Class for performing classification via Gaussian naive Bayes.

The following variable names are used in this class’s documentation:

n_samples: Number of samples in the training data.

n_features: Number of features in the training data.

n_classes: Number of classes in the training data.

Parameters: equal_variances (bool, default False) – If True, assume that each feature has the same variance for all classes.

classes_¶

Array of all classes assumed by the model.

Type: numpy.ndarray of (n_classes,)

probabilities_¶

Array of probabilities (priors) of each class.

Type: numpy.ndarray of (n_classes,)

means_¶

Array of means of each class.

Type: numpy.ndarray of shape (n_classes, n_features)

variances_¶

Array of feature variances of each class, depending on equal_variances. If equal_variances is True, then feature variances are the same across all classes (by assumption).
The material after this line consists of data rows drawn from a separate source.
-- ==== Sys2Proof/Machine/Path.lean ====
section
/-! DEFINITION. The way of a data-space access: pieces, region entry, crossbar, block arbiter, cell, answer (R114, R118-R121,
R129-R150, R384-R388). -/

namespace Sys2Proof.Machine

/-! ## Response codes (R109) -/

/-- The response codes of R109. -/
def okay : BitVec 3 := 0
/-- BUSY. -/
def busyC : BitVec 3 := 1
/-- FROZEN. -/
def frozenC : BitVec 3 := 2
/-- FENCED. -/
def fencedC : BitVec 3 := 3
/-- DECODE. -/
def decodeC : BitVec 3 := 4
/-- BARRED. -/
def barredC : BitVec 3 := 5
/-- REFUSED. -/
def refusedC : BitVec 3 := 6
/-- DETACHED. -/
def detachedC : BitVec 3 := 7

/-! ## Requests of engine ports -/

/-- req_op as a number (R108). -/
def atomCode : AtomOp → BitVec 4
  | .addS8 => 2
  | .addI32 => 3
  | .addF32 => 4
  | .minI32 => 5
  | .maxI32 => 6
  | .swap64 => 7
  | .cas64 => 8
  | .trace => 9
/-- req_op as a number (R108). -/
def opCode : ReqOp → BitVec 4
  | .read => 0
  | .write => 1
  | .atom a => atomCode a
  | .sem => 10
  | .doorbell => 11
  | .reserved c => 12 + c.setWidth 4
/-- The atomic of a req_op number. -/
def atomOf (n : BitVec 4) : AtomOp :=
  match n.toNat with
  | 2 => .addS8
  | 3 => .addI32
  | 4 => .addF32
  | 5 => .minI32
  | 6 => .maxI32
  | 7 => .swap64
  | 8 => .cas64
  | _ => .trace

/-- L of a request (R108). -/
def beatsOf (q : ReqF) : Nat := q.len.toNat + 1
/-- Read data beats, or 1 for the acknowledgement on the write channel (R108, R113). -/
def answerBeats : ReqOp → ReqF → Nat
  | .read, q => beatsOf q
  | .reserved _, q => beatsOf q
  | .write, q => beatsOf q
  | .atom _, _ => 1
  | .sem, _ => 1
  | .doorbell, _ => 1
/-- The channel that answers (R108). -/
def channelOf : ReqOp → Channel
  | .write => .wr
  | .sem => .wr
  | .doorbell => .wr
  | .read => .rd
  | .atom _ => .rd
  | .reserved _ => .rd
/-- Write data beats a request carries (R108). -/
def wdBeats : ReqOp → ReqF → Nat
  | .write, q => beatsOf q
  | .atom _, _ => 1
  | .sem, _ => 1
  | .doorbell, _ => 1
  | .read, _ => 0
  | .reserved _, _ => 0
/-- The request writes the data space (R294). -/
def writes : ReqOp → Bool
  | .write => true
  | .atom _ => true
  | .read => false
  | .sem => false
  | .doorbell => false
  | .reserved _ => false

/-- Request seq of port p changed by f. -/
def modReq (s : State) (p : EPort) (seq : Nat) (f : EReq → EReq) : State :=
  modEp s p (fun x => { x with reqs := x.reqs.map (fun e => if e.seq = seq then f e else e) })

/-- The logical address of beat i (R114). -/
def beatAddr (q : ReqF) (i : Nat) : Nat := (q.addr.toNat + 64 * i) % 2 ^ 27
/-- The places of the beats of a request (R114). -/
def reqPlaces (s : State) (q : ReqF) (n : Nat) : List Place := (List.range n).map (fun i => place s (beatAddr q i))

/-! ## Issue and retire counts (R294, R388) -/

/-- The scope indexes 0 region, 1 half, 2 whole block that contain one of these regions. -/
def scopesOf (p : EPort) (rs : List Region) : List (Fin 3) :=
  (if rs.any (fun r => r == portRegion p) then [0] else []) ++
    (if rs.any (fun r => halfOf r == portHalf p) then [1] else []) ++ (if rs.isEmpty then [] else [2])

/-- A write of port p is issued in these scopes (R294). -/
def issueWrite (s : State) (p : EPort) (seq : Nat) (sc : List (Fin 3)) : State :=
  modEp s p (fun x =>
    { x with ret := sc.foldl (fun t i =>
        { t with issue := vmod t.issue i (· + 1), order := vmod t.order i (· ++ [(seq, false)]) }) x.ret })

/-- The oldest writes that have taken effect leave the order, and the count advances by their number. -/
def popDone : List (Nat × Bool) → Nat × List (Nat × Bool)
  | [] => (0, [])
  | (q, d) :: t => if d then let (n, r) := popDone t; (n + 1, r) else (0, (q, d) :: t)

/-- Retire counts after write seq has taken effect (R294). -/
def retireOne (t : Retire) (seq : Nat) : Retire :=
  (idx 3).foldl (fun t i =>
    let marked := (vget t.order i).map (fun e => if e.1 = seq then (e.1, true) else e)
    let (n, rest) := popDone marked
    { t with order := vset t.order i rest, retired := vmod t.retired i (· + BitVec.ofNat 32 n) }) t

/-- The half-crossbar source that is the link of region r (R153). -/
def linkSrc (r : Region) : HSrc := ⟨r.val % 4, by omega⟩

/-- A RETIRE packet of East port p with its counts (R384, R388). -/
def retirePkt (p : EPort) (t : Retire) : Packet :=
  { packet0 8 with via := linkSrc (portRegion p), src := BitVec.ofNat 6 p.val, word := vget t.retired 1 ++ vget t.retired 0, stamp := vget t.retired 2 }

/-- The write seq of port p has taken effect: its counts advance; the Bandstand sees a West port's at once, and an East
port's through a RETIRE packet, which replaces one still waiting (R294, R388). -/
def retireWrite (s : State) (p : EPort) (seq : Nat) : State :=
  let old := (ep s p).ret.retired
  let s := modEp s p (fun x => { x with ret := retireOne x.ret seq })
  let t := (ep s p).ret
  if portHalf p = 0 then modEp s p (fun x => { x with seen := x.ret.retired })
  else if t.retired = old then s
  else
    let pk := retirePkt p t
    let q := vget (dir s 1).txq 3
    if q.any (fun z => z.kind == 8 && z.src == pk.src) then
      modDir s 1 (fun x => { x with txq := vset x.txq 3 (q.map (fun z => if z.kind = 8 ∧ z.src = pk.src then pk else z)) })
    else sendPkt s 1 pk

/-- The tile of a port with this number. -/
def findTile (s : State) (k : RPort) (uid : Nat) : Option Tile := (rp s k).tiles.find? (fun t => t.uid == uid)
/-- A tile changed by f. -/
def modTile (s : State) (k : RPort) (uid : Nat) (f : Tile → Tile) : State :=
  modRp s k (fun x => { x with tiles := x.tiles.map (fun t => if t.uid = uid then f t else t) })

/-- The half whose unit issued a piece (R20, R247, R334, R485). -/
def srcHalf : BSrc → Half
  | .engine p _ => portHalf p
  | .mcast r _ => halfOf r
  | .rill k _ => k
  | .lodge _ _ => 0
  | .dump => 0

/-- The operation of a piece is a read. -/
def isRead : CellOp → Bool
  | .read => true
  | .write => false
  | .setBits => false
  | .clrBits => false
  | .atom _ => false

/-- Freeze keeps the endpoint from taking this packet (R391). -/
def packetHeld (s : State) (d : Half) (c : FbClass) (p : Packet) : Bool :=
  frozen s d && (c == 2 || (c == 0 && !(match p.ref with | some src => isBegun s src | none => false)))

/-- Wake requests from a unit of the West half (R384): at once for its own regions, in CONTROL packets for the East half's. -/
def wakeAll (s : State) (m : Byte) : State :=
  (idx 8).foldl (fun s r => if !bit8 m r then s else if halfOf r = 0 then wakeReq s r else sendCtl s 0 (.wake r)) s

/-! ## Pieces on their way -/

/-- A beat with its place and number, before it is gathered into a piece. -/
structure NBeat where
  i : Nat
  addr : BitVec 29
  at_ : Place
  data : Beat
  strb : BitVec 64
  deriving DecidableEq, Repr

/-- The place in its cell of a numbered beat. -/
def NBeat.beat (n : NBeat) : PBeat := ⟨n.at_.cell, n.at_.row, n.at_.off, n.data, n.strb⟩

/-- Beats divided into runs in one block, cut every 8 beats counted from beat 0 (R132, R264). -/
def cutRuns : List NBeat → List (List NBeat)
  | [] => []
  | b :: bs =>
    match cutRuns bs with
    | [] => [[b]]
    | run :: more =>
      match run with
      | [] => [b] :: more
      | c :: _ =>
        if c.i % 8 = 0 ∨ c.at_.region ≠ b.at_.region ∨ c.at_.block ≠ b.at_.block ∨ c.i ≠ b.i + 1 then [b] :: run :: more
        else (b :: run) :: more

/-- The piece of a run, and the address of its first beat. -/
def runPiece (src : BSrc) (op : CellOp) (hp : Bool) (run : List NBeat) : Option (Piece × BitVec 29) :=
  match run with
  | [] => none
  | b :: _ => some (⟨src, b.i, op, hp, b.at_.region, b.at_.block, run.map NBeat.beat⟩, b.addr)

/-- A piece reaches the entry of its region by crossbar source via, from half-crossbar source src where that is the half link; a
region that is not in Run gets a wake request (R31, R137). The beats of the half link have still to cross it (R153). -/
def enterRegion (s : State) (via : Fin 5) (src : HSrc) (pc : Piece) : State :=
  let s := modRg s pc.region (fun g =>
    { g with inq := g.inq ++ [{ uid := g.nextUid, via := via, hsrc := src, came := if via = 4 then 0 else pc.beats.length, piece := pc,
                                left := pc.beats.mapIdx (fun i b => (i, b)), granted := false, res := pc.beats.map (fun _ => none) }],
             nextUid := g.nextUid + 1 })
  wakeReq s pc.region

/-- The half-crossbar source by which a unit's beats come (R153). -/
def hsrcOf : BSrc → HSrc
  | .engine p _ => linkSrc (portRegion p)
  | .mcast r _ => linkSrc r
  | .rill _ _ => 8
  | .lodge _ _ => 10
  | .dump => 10

/-- SRC of a packet (R383); the dump engine sends as the Lodge does (log entry 12). -/
def srcCode : BSrc → BitVec 6
  | .engine p _ => BitVec.ofNat 6 p.val
  | .mcast r _ => BitVec.ofNat 6 (4 * r.val)
  | .rill k _ => BitVec.ofNat 6 (32 + k.val)
  | .lodge _ _ => 34
  | .dump => 34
Type: numpy.ndarray of shape (n_classes, n_features)

Methods

`fit`(X, y)	Fits a Gaussian naive Bayes classifier to data.
`get_params`([deep])	Gets __init__ parameter names and corresponding arguments.
`predict`(X)	Predicts labels given input data.
`set_params`(**params)	Sets the specified __init__ parameters to the specified values.

fit(X, y)¶

Fits a Gaussian naive Bayes classifier to data.

Parameters

X (numpy.ndarray of shape (n_samples, n_features)) – Training predictors.
y (numpy.ndarray of shape (n_samples,)) – Training labels.

Returns

self – Fitted Gaussian naive Bayes classifier.

Return type

GaussianNBClassifier

predict(X)¶

Predicts labels given input data.

n_test_samples refers to the number of samples in the input data.

Parameters: X (numpy.ndarray of shape (n_test_samples, n_features)) – Predictors to predict labels for.
Returns: y_pred – Predicted labels.
Return type: numpy.ndarray of shape (n_test_samples,)

class rithml.classification.GradientBoostingClassifier(n_estimators=100, *, learning_rate=0.1, max_depth=3, impurity='entropy', verbose=None)¶

Class for performing classification via gradient boosting (with classification trees as estimators).

The following variable names are used in this class’s documentation:

n_samples: Number of samples in the training data.

n_features: Number of features in the training data.

Adapted from: https://sefiks.com/2018/10/29/a-step-by-step-gradient-boosting-example-for-classification/

Parameters

n_estimators (int, default 100) – Number of estimators used by the model.
learning_rate (float, default 0.1) – Rate at which each additional estimator contributes to the model.
max_depth (int, default 3) – Maximum depth of individual estimators.
impurity ({'entropy', 'gini'}, default 'entropy') – Impurity function for assessing split quality.
verbose (int, default None) – If not None, output details about progress and time elapsed during fitting. Additionally, if >0, then output when every `verbose`th estimator is being fitted (for each class).

classes_¶

Array of all classes assumed by the model, where n_classes is the number of classes.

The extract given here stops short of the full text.